Endovascular aneurysm repair (EVAR) has enabled faster recovery after treatment of an abdominal aortic aneurysm (AAA) compared to conventional open surgery. The common femoral artery (CFA) is traditionally exposed for EVAR by means of open cutdown. While low perioperative morbidity is one of the major advantages of EVAR, open CFA exposure is associated with high rates of wound-related problems.^1,2 Therefore, percutaneous access for performing EVAR was introduced to offer a more minimally invasive approach to obtaining hemostasis of the groin access site and, consequently, to reduce wound-related morbidity.

A percutaneous closure system is used for the closure of the puncture site and is usually deployed before the insertion of the sheath, and the hemostatic sutures are tied at the end of the procedure.
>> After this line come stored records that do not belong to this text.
/-- The mode, size, hint, register-number and type fields of R113 to R119, R192 to R196 and R225. -/
def Instr.modesOk : Instr → Bool
  | .faddF32 .. => true
  | .fsubF32 .. => true
  | .fmulF32 .. => true
  | .ffmaF32 .. => true
  | .fminF32 .. => true
  | .fmaxF32 .. => true
  | .fabsF32 .. => true
  | .fnegF32 .. => true
  | .frndF32 _ _ _ b => match b with | .k _ => true | _ => false
  | .fscaleF32 .. => true
  | .frcpF32 .. => true
  | .frsqF32 .. => true
  | .fsqrtF32 .. => true
  | .fex2F32 .. => true
  | .flg2F32 .. => true
  | .fclassF32 .. => true
  | .faddF16x2 .. => true
  | .fsubF16x2 .. => true
  | .fmulF16x2 .. => true
  | .ffmaF16x2 .. => true
  | .fminF16x2 .. => true
  | .fmaxF16x2 .. => true
  | .fdot2F16x2 .. => true
  | .faddBf16x2 .. => true
  | .fsubBf16x2 .. => true
  | .fmulBf16x2 .. => true
  | .ffmaBf16x2 .. => true
  | .fminBf16x2 .. => true
  | .fmaxBf16x2 .. => true
  | .fdot2Bf16x2 .. => true
  | .faddF64 .. => true
  | .fsubF64 .. => true
  | .fmulF64 .. => true
  | .ffmaF64 .. => true
  | .fminF64 .. => true
  | .fmaxF64 .. => true
  | .fcmpLtF64 .. => true
  | .fcmpEqF64 .. => true
  | .fcvt .. => true
  | .fcvtd _ _ _ code => code.val == 8 || code.val == 16 || code.val == 20
  | .cpy .. => true
  | .gath .. => true
  | .scat .. => true
  | .cpym .. => true
  | .xfer .. => true
  | .xmc .. => true
  | .fcmpEqF32 .. => true
  | .fcmpNeF32 .. => true
  | .fcmpLtF32 .. => true
  | .fcmpLeF32 .. => true
  | .fcmpGtF32 .. => true
  | .fcmpGeF32 .. => true
  | .icmpEqI32 .. => true
  | .icmpNeI32 .. => true
  | .icmpLtI32 .. => true
  | .icmpLeI32 .. => true
  | .icmpGtI32 .. => true
  | .icmpGeI32 .. => true
  | .icmpLtN32 .. => true
  | .icmpLeN32 .. => true
  | .icmpGtN32 .. => true
  | .icmpGeN32 .. => true
  | .iadd .. => true
  | .isub .. => true
  | .imul .. => true
  | .imulhI32 .. => true
  | .imulhN32 .. => true
  | .imad .. => true
  | .iminI32 .. => true
  | .iminN32 .. => true
  | .imaxI32 .. => true
  | .imaxN32 .. => true
  | .iabs .. => true
  | .and .. => true
  | .or .. => true
  | .xor .. => true
  | .andn .. => true
  | .shl .. => true
  | .shr .. => true
  | .sar .. => true
  | .rotl .. => true
  | .bfe .. => true
  | .bfi .. => true
  | .clz .. => true
  | .popc .. => true
  | .brev .. => true
  | .sel .. => true
  | .mov .. => true
  | .bmix .. => true
  | .leaS2 .. => true
  | .leaS3 .. => true
  | .iadd64 .. => true
  | .sataddI32 .. => true
  | .satsubI32 .. => true
  | .iaddI16x2 .. => true
  | .isubI16x2 .. => true
  | .iminI16x2 .. => true
  | .imaxI16x2 .. => true
  | .pdot2I16x2 .. => true
  | .pdot2sI16x2 .. => true
  | .pdot4I8x4 .. => true
  | .pdot4sI8x4 .. => true
  | .shrrI32 .. => true
  | .shrrsI16 .. => true
  | .packB16 .. => true
  | .unpklI16 .. => true
  | .unpkhI16 .. => true
  | .sataddI16x2 .. => true
  | .xlaneGet .. => true
  | .xlaneShift .. => true
  | .xlaneRot .. => true
  | .xlaneBfly .. => true
  | .push .. => true
  | .slideUp .. => true
  | .slideDown .. => true
  | .wredIadd .. => true
  | .wredImin .. => true
  | .wredImax .. => true
  | .wredFadd .. => true
  | .scanIadd .. => true
  | .plopAnd .. => true
  | .plopOr .. => true
  | .plopXor .. => true
  | .plopAndn .. => true
  | .get .. => true
  | .put .. => true
  | .get2 _ v _ => v.val % 2 == 0
  | .put2 _ v _ => v.val % 2 == 0
  | .vfmaF32 .. => true
  | .vaddF32 .. => true
  | .vaddI32 .. => true
  | .vswap .. => true
  | .ldB32 .. => true
  | .ldB64 .. => true
  | .ldB128 .. => true
  | .ldB16 .. => true
  | .ldB8 .. => true
  | .stB32 .. => true
  | .stB64 .. => true
  | .stB128 .. => true
  | .stB16 .. => true
  | .stB8 .. => true
  | .ldsB32 .. => true
  | .ldsB64 .. => true
  | .stsB32 .. => true
  | .stsB64 .. => true
  | .ldnB32 .. => true
  | .contribF32 .. => true
  | .movi .. => true
  | .addi .. => true
  | .andi .. => true
  | .ori .. => true
  | .shli .. => true
  | .shri .. => true
  | .lit .. => true
  | .lit2 .. => true
  | .bra .. => true
  | .call .. => true
  | .loop .. => true
  | .bhead .. => true
  | .nop .. => true
  | .exit .. => true
  | .ret .. => true
  | .brx .. => true
  | .breakLevel .. => true
  | .yield .. => true
  | .bar _ level s mode => 1 ≤ level.val && level.val ≤ 6 && mode.val != 3 && (level.val != 2 || s.val % 2 == 0)
  | .trigger .. => true
  | .launch .. => true
  | .trap .. => true
  | .svc .. => true
  | .rft .. => true
  | .commit .. => true
  | .settile _ size => 1 ≤ size.val && size.val ≤ 5
  | .elect .. => true
  | .getsr _ _ num => num.val < 24
  | .setsr _ _ num => (9 ≤ num.val && num.val ≤ 14) || (21 ≤ num.val && num.val ≤ 23)
  | .sget .. => true
  | .smov .. => true
  | .sadd .. => true
  | .pjoin .. => true
  | .pmask .. => true
  | .peers _ _ _ mode => mode.val ≤ 1
  | .movsa .. => true
  | .rdecl .. => true
  | .kset .. => true
  | .kwait .. => true
  | .krel .. => true
  | .kprod .. => true
  | .kroom .. => true
  | .qfence .. => true
  | .drain .. => true
  | .mbegin .. => true
  | .mend .. => true
  | .mma _ acc t _ _ => t.val ≤ 4 && (t.val != 4 || acc.val % 2 == 0)
  | .mmas _ acc t _ _ => t.val ≤ 4 && (t.val != 4 || acc.val % 2 == 0)
  | .mzero .. => true
  | .mst _ _ sty dith _ => sty.val != 3 && !(dith && sty.val == 0)
  | .mld .. => true
  | .mcontrib .. => true
  | .itset .. => true
  | .sweep _ op _ _ itb => op.val != 0 || itb.val == 0
  | .waitcnt .. => true
  | .pref _ _ _ hint => hint.val != 3
  | .salloc .. => true
  | .sfree .. => true
  | .atomIadd _ _ a m => a.val < 12 && m.val ≤ 1
  | .atomImin _ _ a m => a.val < 12 && m.val ≤ 3
  | .atomImax _ _ a m => a.val < 12 && m.val ≤ 3
  | .atomLogic _ _ a m => a.val < 12 && m.val ≤ 5
  | .atomXchg _ _ a m => a.val < 12 && m.val ≤ 1
  | .atomFmin _ _ a m => a.val < 12 && m.val ≤ 3
  | .atomFmax _ _ a m => a.val < 12 && m.val ≤ 3
  | .cas _ _ a m => a.val < 12 && m.val ≤ 2
  | .gemvn .. => true
  | .coll .. => true
  | .snap .. => true
  | .loadDataReturn .. => true
  | .waitcntRelease .. => true
  | .kroomGrant .. => true
  | .kwaitGrant .. => true
  | .barrierComplete .. => true
  | .windowCommit .. => true
  | .bundleRegroup .. => true
  | .counterPromotion .. => true
  | .warpUrgent .. => true
  | .copyEntryStart .. => true
  | .cpymDelivery .. => true
  | .engineElementFault .. => true
  | .engineCompletion .. => true
  | .matrixPassStart .. => true
  | .kStepFinish .. => true
  | .gemvnStart .. => true
  | .collInstanceStart .. => true
  | .workEntryFire .. => true
  | .collComplete .. => true
  | .lullArrival .. => true
  | .lineDone .. => true
  | .launchStart .. => true
  | .blockPlacement .. => true
  | .launchComplete .. => true
  | .registerWrite .. => true
  | .engineFaultEntry .. => true
  | .softErrorTrap .. => true
  | .rollback .. => true
  | .softErrorEvent .. => true
  | .lullForwardTimeout .. => true
  | .flitTransmit .. => true
  | .controlFlitSend .. => true
  | .controlFlit .. => true
  | .requestFlit .. => true
  | .responseFlit .. => true
  | .bulkWriteFlit .. => true
  | .multicastFlit .. => true
  | .lullEntryFlit .. => true
  | .planWriteFlit .. => true
  | .keySwitchMarker .. => true
  | .reservedKindFlit .. => true
  | .replayTimeout .. => true
  | .keySwitch .. => true
  | .deviceLost .. => true
  | .allowanceRegrant .. => true
  | .grantReturn .. => true
  | .becalmedWake .. => true
  | .uePacketReceive .. => true
  | .uePeerUnreachable .. => true
  | .queueTailWrite .. => true
  | .carveOutWrite .. => true
  | .carveOutDone .. => true
  | .pmCoreWrite .. => true
  | .tlbInvalidate .. => true
  | .tlbInvalidateDone .. => true
  | .spillAreaMove .. => true
  | .preemptRequest .. => true
  | .contextSave .. => true
  | .contextRestore .. => true
  | .preemptComplete .. => true
  | .engineFaultResume .. => true
  | .engineFaultAbandon .. => true
  | .efCfgWrite .. => true
  | .efHeadWrite .. => true
  | .directoryRequest .. => true
  | .syncUpdate .. => true
  | .syncUpdateAck .. => true
  | .pageRequest .. => true
  | .pageRecall .. => true
  | .recallAck .. => true
  | .driverRecall .. => true
  | .hostMemRequest .. => true
  | .hostSnoop .. => true
  | .backInvalidateResponse .. => true
  | .hostLinkDown .. => true
  | .hxCtlWrite .. => true
  | .functionReady .. => true
  | .dxpCtlWrite .. => true
  | .keyLoad .. => true
  | .keyErase .. => true
  | .securityAlarm .. => true
  | .snapshotHostTrigger .. => true
  | .snapshotTrigger .. => true
  | .snapshotLatch .. => true
  | .snapshotDistributionEnd .. => true
  | .snapshotDone .. => true
  | .planLoad .. => true
  | .planUnload .. => true
  | .precopyPass .. => true
  | .precopyPassEnd .. => true
  | .precopyRecordReceive .. => true
  | .lifetimeDump .. => true
  | .lifetimeCommit .. => true
  | .orderlyPowerDown .. => true
  | .reset .. => true
  | .fetchFault .. => true
  | .illegalEncoding .. => true
  | .powerManagerLimit .. => true
  | .powerLoss .. => true
  | .doeRequest .. => true
  | .cxlCacheResponse .. => true
  | .unauthenticatedFlit .. => true

/-- Item 4 of R124: every selector within its role's limits and every mode field in range. -/
def Instr.wellFormed (i : Instr) : Bool := i.modesOk && i.operands.all Opnd.ok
The potential advantages of percutaneous closure include a reduction in wound complications, such as post-operative seromas, wound dehiscence, and infections,³ as well as a shorter hospital stay,^4,5 reduced postoperative pain,^6,7 and a shorter operation time.^6,8,9 However, higher morbidity after percutaneous CFA closure compared to open exposure has also been reported.¹⁰ The available literature shows technical success rates for different percutaneous closure systems ranging from 92% to 100%.^9,11 Some studies have further reported predictors of technical failure, including femoral artery calcification, operator experience, and sheath size.^12,13 Opposite results have also been reported, however, with no effects of patient characteristics on success rate.^13,14

This study aims to review the use of percutaneous access and closure using the Prostar XL (Abbott Vascular, Santa Clara, CA, USA) device at a single institution. Prostar XL was introduced in our institution during the study period. The aim is to study perioperative and long-term complication rates compared to other closure methods, to evaluate the learning curve related to the successful use of the Prostar XL, and to analyze whether there are factors that predict technical failure.

Material and Methods

Patients undergoing EVAR for an infrarenal AAA between January 2005 and December 2013 at a single academic institution were identified from a prospectively maintained database. Follow-up data were collected retrospectively from electronic medical records until December 31, 2016.

Patients were eligible for EVAR if they had an AAA diameter of >5.5 cm (male) or >5.0 (female), or an AAA with a rapidly increasing sac (>1 cm per year or >5 mm over a 6-month period). Ruptured aneurysm cases were excluded, but otherwise urgently managed patients with symptomatic or massive aneurysms were included.

All procedures were performed by the same group of vascular surgeons and interventional radiologists working at a single institution in a fully equipped operating room with fluoroscopic guidance. Iopromide was used as contrast medium, and patients were treated under spinal, local, or general anesthesia.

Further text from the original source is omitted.